NeRF and NeRS¶

Nader Zantout¶

This work was initially done in partial fulfillment to the requirements of the course Learning for 3D Vision at CMU. It consists of an implementation of a differentiable volume renderer, a neural radiance field (NeRF) model, differentiable sphere tracing for surface rendering, and a neural surface (NerS) model. Here is the code.

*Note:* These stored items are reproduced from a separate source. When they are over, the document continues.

-- ==== Sys2Proof/Machine/Detector.lean ====
section
/-! DEFINITION. The current-pulse acknowledgment detector (42_ack_detector.md): baseline, arming, the detector tick, the
result, and the rows of format ACKRESULT. -/

namespace Sys2Proof.Machine

/-- `setAckBaseline()` (R156); nothing without a programming track (R166). -/
def execSetAckBaseline (_trk : TrackSel) (s : State) : Result :=
  match s.prog with
  | none => .next s
  | some p =>
    let c := s.drawCurrent
    .next (s.setSession { p.session with ackBaseline := c, ackThreshold := c + s.thresholdDelta })

/-- The session just armed at millisecond time `now` (R157). -/
def AckSession.arm (now : Time) (S : AckSession) : AckSession :=
  { S.openFlags with ackMaxCurrent := 0, ackPulseStart := 0, ackPulseDuration := 0, ackCheckStart := now }

/-- `setAckPending()` (R157); nothing without a programming track (R166). -/
def execSetAckPending (_trk : TrackSel) (s : State) : Result :=
  match s.prog with
  | none => .next s
  | some p => .next (s.setSession (p.session.arm s.env.nowMs))

/-- `getAck()` (R165): the code goes to the response register; without a programming track it is `NO_ACK` (R166). -/
def execGetAck (_trk : TrackSel) (s : State) : Result :=
  match s.prog with
  | none => .next (s.respond (.ack (ackCode .noAck)))
  | some p => .next (s.respond (.ack (ackCode p.session.result)))

/-- Step 1 of the detector tick: the session ends by timeout (R159). -/
def AckSession.timeout (now : Time) (S : AckSession) : AckSession :=
  { S.closeNoAck with ackCheckDuration := sub32 now S.ackCheckStart }

/-- Step 2: the running maximum (R158). -/
def AckSession.sample (c : Nat) (S : AckSession) : AckSession :=
  if S.ackMaxCurrent < c then { S with ackMaxCurrent := c } else S

/-- Step 3: the rising edge (R160). -/
def AckSession.risingEdge (nowUs : Time) (S : AckSession) : AckSession :=
  if S.inPulse then S else { S with ackPulseStart := nowUs }

/-- Step 4: the duration of the pulse at its trailing edge (R161). -/
def AckSession.measure (nowUs : Time) (S : AckSession) : AckSession :=
  { S with ackPulseDuration := sub32 nowUs S.ackPulseStart }

/-- A qualifying pulse (R162). -/
def AckSession.accept (nowMs : Time) (S : AckSession) : AckSession :=
  { S.closeAck with ackCheckDuration := sub32 nowMs S.ackCheckStart }

/-- A rejected pulse (R164). -/
def AckSession.discard (S : AckSession) : AckSession := { S with ackPulseStart := 0 }

/-- `sampleTick()` on the programming side, with the sample `c` and the two clocks this step may draw (R158). -/
def Prog.sampleTick (g : CfgRegs) (c : Nat) (nowUs nowMs : Time) (p : Prog) : Prog :=
  if p.track.timedOut then { p with session := p.session.timeout nowMs }
  else
    let S := p.session.sample c
    if S.over c then { p with session := S.risingEdge nowUs }
    else if S.inPulse then
      let S' := S.measure nowUs
      if g.inWindow S'.ackPulseDuration then
        { track := { p.track with transmitRepeats := 0 }, session := S'.accept nowMs }
      else { p with session := S'.discard }
    else { p with session := S }

/-- `sampleTick()` with the inputs of this step. -/
def State.detect (s : State) (p : Prog) : Prog := p.sampleTick s.cfg s.drawCurrent s.env.nowUs s.env.nowMs

/-- `sampleTick()` (R158). -/
def execSampleTick (s : State) : Result :=
  match s.prog with
  | none => .next s
  | some p => .next { s with prog := some (s.detect p) }

/-- ACKRESULT_NO_ACK: the response `NO_ACK` (R93). -/
def execAckResultNoAck (s : State) : Result := .next (s.respond (.ack (ackCode .noAck)))
/-- ACKRESULT_ACK: the response `ACK` (R93). -/
def execAckResultAck (s : State) : Result := .next (s.respond (.ack (ackCode .ack)))
/-- ACKRESULT_PENDING: the response `PENDING` (R93). -/
def execAckResultPending (s : State) : Result := .next (s.respond (.ack (ackCode .pending)))

end Sys2Proof.Machine
end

1. Differentiable Volume Rendering¶

A rendered cube volume gif (left) and a depth map (right) are shown below:

No description has been provided for this image

2. Optimizing a basic implicit volume¶

Here is an optimized box volume of center (0.25, 0.25, 0.00) and side lengths (2.00, 1.50, 1.50):

No description has been provided for this image

3. Optimizing a Neural Radiance Field¶

I implemented the NeRF architecture in the original paper. I did not include view dependence for the lego bulldozer example. The hyperparameters in nerf_lego.yaml were used, and I obtained the following visualization:

No description has been provided for this image

4. NeRF Extras¶

4.1. View Dependence¶

I added view dependence by concatenating the direction harmonics with the penultimate hidden layer in the MLP, then feeding the concatenated output to the final hidden layer and producing the feature output. View dependence can be set in the yaml file by setting view_dependent = True. The results are shown below, and the specular reflections can be observed:

No description has been provided for this image

View dependence enables the modeling of specular reflections, which leads to more lifelike volumetric reconstructions of shiny materials. As described in the NeRF paper, however, view dependence is only added in the final hidden layers of the MLP to prevent overfitting. Overfitting to view-dependent effects at certain views negatively impacts generalization to new views, and may lead to unwanted lighting effects and artifacts in new views. Dedicating less layers to view dependent effects is therefore crucial for a good volumetric reconstruction.

5. Sphere Tracing¶

A torus rendered by my sphere tracing implementation is shown below:

No description has been provided for this image

Sphere tracing begins by initializing the points of intersection at the origins of the rays, $\mathbf{p}_i = \mathbf{o}_i$. The SDF $f$ is then evaluated at $\mathbf{p}_i$, and each point is updated by marching $f(\mathbf{p}_i)$ units forward on the ray, using the update rule $\mathbf{p}_i := \mathbf{p}_i + \mathbf{d}_i * f(\mathbf{p}_i)$. This is repeated until either the maximum allowed number of steps is reached, or until $f(\mathbf{p}_i) < \epsilon$ for some $\epsilon$. To make a parallel implementation easier, I kept performing updates on all the points $\mathbf{p}_i$ in a vectorized fashion until the maximum allowed number of steps was reached. At the end of the loop, a mask is made of all the points $\mathbf{p}_i$ such that $f(\mathbf{p}_i) < \epsilon = 10^{-5}$, which is a value I found sufficient to include all the points that actually converged.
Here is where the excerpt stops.